Такие разные постановки, как шекспировский «Гамлет» в театре «Donmar Warehouse» и стоппардовская «Аркадия» в театре «Duke of York», вызвали чувство очищения. Очищения — из-за преодоления чувства хаоса и непонимания, пусть мгновенного — но просветления. Эти два спектакля близки и по своей сверхзадаче — поиск смысла человеческого существования.

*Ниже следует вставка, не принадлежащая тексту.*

theorem canonical.longOp {f t rd ra b} (h : canonical s) : canonical (longOp f t rd ra b s) := h.issue fun _ _ h => h.retire
@[simp] theorem execAdd_answers {t rd ra b} : Answers s (execAdd t rd ra b s) := .next fun h => h.intOp
@[simp] theorem execSub_answers {t rd ra b} : Answers s (execSub t rd ra b s) := .next fun h => h.intOp
@[simp] theorem execMul_answers {t rd ra b} : Answers s (execMul t rd ra b s) := .next fun h => h.longOp
@[simp] theorem execMulhu_answers {t rd ra b} : Answers s (execMulhu t rd ra b s) := .next fun h => h.longOp
@[simp] theorem execAnd_answers {t rd ra b} : Answers s (execAnd t rd ra b s) := .next fun h => h.intOp
@[simp] theorem execOr_answers {t rd ra b} : Answers s (execOr t rd ra b s) := .next fun h => h.intOp
@[simp] theorem execXor_answers {t rd ra b} : Answers s (execXor t rd ra b s) := .next fun h => h.intOp
@[simp] theorem execShl_answers {t rd ra b} : Answers s (execShl t rd ra b s) := .next fun h => h.shiftOp
@[simp] theorem execShr_answers {t rd ra b} : Answers s (execShr t rd ra b s) := .next fun h => h.shiftOp
@[simp] theorem execSar_answers {t rd ra b} : Answers s (execSar t rd ra b s) := .next fun h => h.shiftOp
@[simp] theorem execMin_answers {t rd ra b} : Answers s (execMin t rd ra b s) := .next fun h => h.intOp
@[simp] theorem execMax_answers {t rd ra b} : Answers s (execMax t rd ra b s) := .next fun h => h.intOp
@[simp] theorem execMinu_answers {t rd ra b} : Answers s (execMinu t rd ra b s) := .next fun h => h.intOp
@[simp] theorem execMaxu_answers {t rd ra b} : Answers s (execMaxu t rd ra b s) := .next fun h => h.intOp
@[simp] theorem execDivu_answers {t rd ra b} : Answers s (execDivu t rd ra b s) := .next fun h => h.longOp
@[simp] theorem execRemu_answers {t rd ra b} : Answers s (execRemu t rd ra b s) := .next fun h => h.longOp
theorem canonical.cmpOp {f t pd ra rb} (h : canonical s) : canonical (cmpOp f t pd ra rb s) := h.issue fun _ _ h => h.retire
@[simp] theorem execCmpEq_answers {t pd ra rb} : Answers s (execCmpEq t pd ra rb s) := .next fun h => h.cmpOp
@[simp] theorem execCmpNe_answers {t pd ra rb} : Answers s (execCmpNe t pd ra rb s) := .next fun h => h.cmpOp
@[simp] theorem execCmpLt_answers {t pd ra rb} : Answers s (execCmpLt t pd ra rb s) := .next fun h => h.cmpOp
@[simp] theorem execCmpLtu_answers {t pd ra rb} : Answers s (execCmpLtu t pd ra rb s) := .next fun h => h.cmpOp
@[simp] theorem execCmpGe_answers {t pd ra rb} : Answers s (execCmpGe t pd ra rb s) := .next fun h => h.cmpOp
@[simp] theorem execCmpGeu_answers {t pd ra rb} : Answers s (execCmpGeu t pd ra rb s) := .next fun h => h.cmpOp
@[simp] theorem execSel_answers {t rd ra rb p} : Answers s (execSel t rd ra rb p s) := .next fun h => h.issue fun _ _ h => h.retire
@[simp] theorem execLih_answers {t rd ra imm} : Answers s (execLih t rd ra imm s) := .next fun h => h.issue fun _ _ h => h.retire
theorem canonical.prdOp {f t pd pa pb} (h : canonical s) : canonical (prdOp f t pd pa pb s) := h.issue fun _ _ h => h.retire
@[simp] theorem execPand_answers {t pd pa pb} : Answers s (execPand t pd pa pb s) := .next fun h => h.prdOp
@[simp] theorem execPor_answers {t pd pa pb} : Answers s (execPor t pd pa pb s) := .next fun h => h.prdOp
@[simp] theorem execPnot_answers {t pd pa} : Answers s (execPnot t pd pa s) := .next fun h => h.prdOp

theorem canonical.fpOp {srcs f t rd rnd} (h : canonical s) : canonical (fpOp srcs f t rd rnd s) := by
  unfold Machine.fpOp
  refine h.issue fun _ u hu => ?_
  split
  · exact hu.faultAt
  · exact hu.retire

@[simp] theorem execFadd_answers {t rd ra rb rnd} : Answers s (execFadd t rd ra rb rnd s) := .next fun h => h.fpOp
@[simp] theorem execFsub_answers {t rd ra rb rnd} : Answers s (execFsub t rd ra rb rnd s) := .next fun h => h.fpOp
@[simp] theorem execFmul_answers {t rd ra rb rnd} : Answers s (execFmul t rd ra rb rnd s) := .next fun h => h.fpOp
@[simp] theorem execFfma_answers {t rd ra rb rnd} : Answers s (execFfma t rd ra rb rnd s) := .next fun h => h.fpOp
@[simp] theorem execFdiv_answers {t rd ra rb rnd} : Answers s (execFdiv t rd ra rb rnd s) := .next fun h => h.fpOp
@[simp] theorem execFsqrt_answers {t rd ra rnd} : Answers s (execFsqrt t rd ra rnd s) := .next fun h => h.fpOp
@[simp] theorem execFmin_answers {t rd ra rb rnd} : Answers s (execFmin t rd ra rb rnd s) := .next fun h => h.fpOp
@[simp] theorem execFmax_answers {t rd ra rb rnd} : Answers s (execFmax t rd ra rb rnd s) := .next fun h => h.fpOp
@[simp] theorem execFcvtFi_answers {t rd ra rnd} : Answers s (execFcvtFi t rd ra rnd s) := .next fun h => h.fpOp
@[simp] theorem execFcvtIf_answers {t rd ra rnd} : Answers s (execFcvtIf t rd ra rnd s) := .next fun h => h.fpOp
theorem canonical.fcmpOp {f t pd ra rb} (h : canonical s) : canonical (fcmpOp f t pd ra rb s) := h.issue fun _ _ h => h.retire
@[simp] theorem execFeq_answers {t pd ra rb} : Answers s (execFeq t pd ra rb s) := .next fun h => h.fcmpOp
@[simp] theorem execFlt_answers {t pd ra rb} : Answers s (execFlt t pd ra rb s) := .next fun h => h.fcmpOp
@[simp] theorem execFle_answers {t pd ra rb} : Answers s (execFle t pd ra rb s) := .next fun h => h.fcmpOp

/-! ### Tiller: memory -/

@[simp] theorem execLdw_answers {t rd ra imm} : Answers s (execLdw t rd ra imm s) := .next fun h => h.issue fun _ _ h => h.wordLoad
@[simp] theorem execLdws_answers {t rd ra imm} : Answers s (execLdws t rd ra imm s) := .next fun h => h.issue fun _ _ h => h.wordLoad
@[simp] theorem execLdd_answers {t rd ra imm} : Answers s (execLdd t rd ra imm s) := .next fun h => h.issue fun _ _ h => h.wordLoad
@[simp] theorem execStw_answers {t ra rb imm} : Answers s (execStw t ra rb imm s) := .next fun h => h.issue fun _ _ h => h.wordStore
@[simp] theorem execStd_answers {t ra rb imm} : Answers s (execStd t ra rb imm s) := .next fun h => h.issue fun _ _ h => h.wordStore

Близость идейного содержания двух постановок отметил критик Майкл Ковени («The Independent»): «Очень необычно, что, когда политическая система, судя по всему, разваливается, мы видим, как в Лондоне, в пятидесяти ярдах друг от друга, открываются две постановки — величайшая политическая пьеса, когда-либо написанная, — „Гамлет“ и один из бесспорных шедевров Тома Стоппарда, в котором ищется смысл всего происходящего». У спектаклей есть и другие точки пересечения. Они вышли летом 2009 года, обе постановки сравнивают с предыдущими: для «Аркадии» основным референтом стала премьерная постановка в Национальном театре (1993 год), для донмаровского «Гамлета» (с Джудом Лоу в главной роли) — недавняя постановка Королевского Шекспировского театра (где Гамлета играл Дэвид Теннант). Обе пьесы входят в число самых известных английских пьес, и на них ложится определенная нагрузка зрительских ожиданий. В «Аркадии» есть много драматических отсылок к тому, что является квинтэссенцией английской культуры: охота, ландшафтное искусство, жизнь и поэзия Байрона, повседневные реалии жизни английского общества XIX и XX веков. В шекспировских пьесах, в свою очередь, традиционно анализируются черты и обычаи елизаветинской Англии. Однако для Стоппарда, как и для Шекспира, точные детали, передающие определенную среду и атмосферу, — лишь мастерски использованные средства для драматического развития идей, для анализа метафизических вопросов мироздания.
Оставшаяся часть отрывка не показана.